[Input data Boundary: Start]

-- ==== Sys2Proof/Machine/Regs.lean ====
section
/-!
DEFINITION. The register window of port 0 (spec/16, R392): writes of the registers that act (spec/11, R287, R288; spec/13,
R346; spec/14, R367; spec/15, R377, R384 to R386, R389; spec/16, R393, R396, R399, R406), of the others by offset, and what
a read gives. Before READY every request is refused (R405).
-/

namespace Sys2Proof.Machine

/-- A write that reaches the window. -/
def regWrite (f : State → State) (s : State) : Out := .next (if s.plat.ready then f s else s)

/-! ### Residency and TSRAM -/

def retKey (die : Fin 4) (n : Fin 8) : Nat := 8 * die.val + n.val

def State.ret (s : State) (die : Fin 4) (n : Fin 8) : Reten := tget Reten.blank s.reten (retKey die n)
def State.setRet (s : State) (die : Fin 4) (n : Fin 8) (r : Reten) : State :=
  { s with reten := tset Reten.blank s.reten (retKey die n) r }

/-- EN, SAMP and WAYS of RETCTL (R287). -/
def retOn (r : Reten) : Bool := r.ctl.getLsbD 63
def retWays (r : Reten) : Nat := fieldN r.ctl 0 5

/-- Ways of the enabled ranges of a die other than `n`. -/
def State.waysBut (s : State) (die : Fin 4) (n : Fin 8) : Nat :=
  ((List.finRange 8).map fun (k : Fin 8) => if k != n && retOn (s.ret die k) then retWays (s.ret die k) else 0).foldl (· + ·) 0

/-- A write of RETCTL (R288). RETAINED restarts when EN rises from 0; a write that leaves EN at 1 keeps it (R287; DESIGN
CHOICE, log 100). -/
def State.writeRetctl (s : State) (die : Fin 4) (n : Fin 8) (v : W64) : State :=
  let r := s.ret die n
  let ways := fieldN v 0 5
  let samp := fieldN v 8 4
  let kept := v &&& 0x8000000000000F1F
  if v.getLsbD 63 then
    if decide (r.lim.toNat < r.base.toNat) || decide (8 < samp) || ways = 0 || decide (12 < ways) ||
        decide (12 < s.waysBut die n + ways)
    then s.setRet die n { r with ctl := (r.ctl &&& 0x0000000000000F1F) ||| 0x4000000000000000 }
    else s.setRet die n { r with ctl := kept, cnt := if retOn r then r.cnt else 0 }
  else s.setRet die n { r with ctl := kept }

def execRetctlWrite (die : Fin 4) (n : Fin 8) (v : W64) (s : State) : Out := regWrite (fun t => t.writeRetctl die n v) s

/-- A write of L1CFG (R377). -/
def State.writeL1cfg (s : State) (tile : Nat) (v : W64) : State :=
  let t := tget Tsram.blank s.tsram tile
  let g := fieldN v 0 3
  let held := s.strands.any fun m => m.tile = tile && ((m.inSlot && !m.halted) || m.winSize != 0)
  let t1 := if decide (6 < g) || held then { t with refused := true } else { t with g := BitVec.ofNat 3 g, refused := false }
  { s with tsram := tset Tsram.blank s.tsram tile t1 }

def execL1cfgWrite (tile : Fin 256) (v : W64) (s : State) : Out := regWrite (fun t => t.writeL1cfg tile.val v) s

/-! ### Ephemeris -/

/-- A write of EPHCTL (R346). -/
def State.writeEphctl (s : State) (v : W64) : State :=
  let e := s.eph
  if v.getLsbD 63 then
    if e.oclim.toNat < e.ocbase.toNat || hbmEnd < (e.oclim.toNat + 1) * 65536 then
      { s with eph := { e with en := false, refused := true } }
    else { s with eph := { e with en := true, refused := false } }
  else
    let s1 := if e.en then s.objs.foldl State.demote s else s
    { s1 with eph := { s1.eph with en := false, refused := false } }

def execEphctlWrite (v : W64) (s : State) : Out := regWrite (fun t => t.writeEphctl v) s

/-- A write of ALMCAP (R346). -/
def State.writeAlmcap (s : State) (die : Nat) (v : W64) : State :=
  let cap := fieldN v 0 16
  if 1024 < cap || cap * 2 ^ 20 < s.almUsed die then s
  else { s with eph := { s.eph with almcap := s.eph.almcap.set die (BitVec.ofNat 16 cap) } }

def execAlmcapWrite (die : Fin 4) (v : W64) (s : State) : Out := regWrite (fun t => t.writeAlmcap die.val v) s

[Input data Boundary: End]

Copy every record shown above, exactly and completely.

◆ **Exercise answer**:
-- ==== Sys2Proof/Machine/Regs.lean ====
section
/-!
DEFINITION. The register window of port 0 (spec/16, R392): writes of the registers that act (spec/11, R287, R288; spec/13,
R346; spec/14, R367; spec/15, R377, R384 to R386, R389; spec/16, R393, R396, R399, R406), of the others by offset, and what
a read gives. Before READY every request is refused (R405).
-/

namespace Sys2Proof.Machine

/-- A write that reaches the window. -/
def regWrite (f : State → State) (s : State) : Out := .next (if s.plat.ready then f s else s)

/-! ### Residency and TSRAM -/

def retKey (die : Fin 4) (n : Fin 8) : Nat := 8 * die.val + n.val

def State.ret (s : State) (die : Fin 4) (n : Fin 8) : Reten := tget Reten.blank s.reten (retKey die n)
def State.setRet (s : State) (die : Fin 4) (n : Fin 8) (r : Reten) : State :=
  { s with reten := tset Reten.blank s.reten (retKey die n) r }

/-- EN, SAMP and WAYS of RETCTL (R287). -/
def retOn (r : Reten) : Bool := r.ctl.getLsbD 63
def retWays (r : Reten) : Nat := fieldN r.ctl 0 5

/-- Ways of the enabled ranges of a die other than `n`. -/
def State.waysBut (s : State) (die : Fin 4) (n : Fin 8) : Nat :=
  ((List.finRange 8).map fun (k : Fin 8) => if k != n && retOn (s.ret die k) then retWays (s.ret die k) else 0).foldl (· + ·) 0

/-- A write of RETCTL (R288). RETAINED restarts when EN rises from 0; a write that leaves EN at 1 keeps it (R287; DESIGN
CHOICE, log 100). -/
def State.writeRetctl (s : State) (die : Fin 4) (n : Fin 8) (v : W64) : State :=
  let r := s.ret die n
  let ways := fieldN v 0 5
  let samp := fieldN v 8 4
  let kept := v &&& 0x8000000000000F1F
  if v.getLsbD 63 then
    if decide (r.lim.toNat < r.base.toNat) || decide (8 < samp) || ways = 0 || decide (12 < ways) ||
        decide (12 < s.waysBut die n + ways)
    then s.setRet die n { r with ctl := (r.ctl &&& 0x0000000000000F1F) ||| 0x4000000000000000 }
    else s.setRet die n { r with ctl := kept, cnt := if retOn r then r.cnt else 0 }
  else s.setRet die n { r with ctl := kept }

def execRetctlWrite (die : Fin 4) (n : Fin 8) (v : W64) (s : State) : Out := regWrite (fun t => t.writeRetctl die n v) s

/-- A write of L1CFG (R377). -/
def State.writeL1cfg (s : State) (tile : Nat) (v : W64) : State :=
  let t := tget Tsram.blank s.tsram tile
  let g := fieldN v 0 3
  let held := s.strands.any fun m => m.tile = tile && ((m.inSlot && !m.halted) || m.winSize != 0)
  let t1 := if decide (6 < g) || held then { t with refused := true } else { t with g := BitVec.ofNat 3 g, refused := false }
  { s with tsram := tset Tsram.blank s.tsram tile t1 }

def execL1cfgWrite (tile : Fin 256) (v : W64) (s : State) : Out := regWrite (fun t => t.writeL1cfg tile.val v) s

/-! ### Ephemeris -/

/-- A write of EPHCTL (R346). -/
def State.writeEphctl (s : State) (v : W64) : State :=
  let e := s.eph
  if v.getLsbD 63 then
    if e.oclim.toNat < e.ocbase.toNat || hbmEnd < (e.oclim.toNat + 1) * 65536 then
      { s with eph := { e with en := false, refused := true } }
    else { s with eph := { e with en := true, refused := false } }
  else
    let s1 := if e.en then s.objs.foldl State.demote s else s
    { s1 with eph := { s1.eph with en := false, refused := false } }

def execEphctlWrite (v : W64) (s : State) : Out := regWrite (fun t => t.writeEphctl v) s

/-- A write of ALMCAP (R346). -/
def State.writeAlmcap (s : State) (die : Nat) (v : W64) : State :=
  let cap := fieldN v 0 16
  if 1024 < cap || cap * 2 ^ 20 < s.almUsed die then s
  else { s with eph := { s.eph with almcap := s.eph.almcap.set die (BitVec.ofNat 16 cap) } }

def execAlmcapWrite (die : Fin 4) (v : W64) (s : State) : Out := regWrite (fun t => t.writeAlmcap die.val v) s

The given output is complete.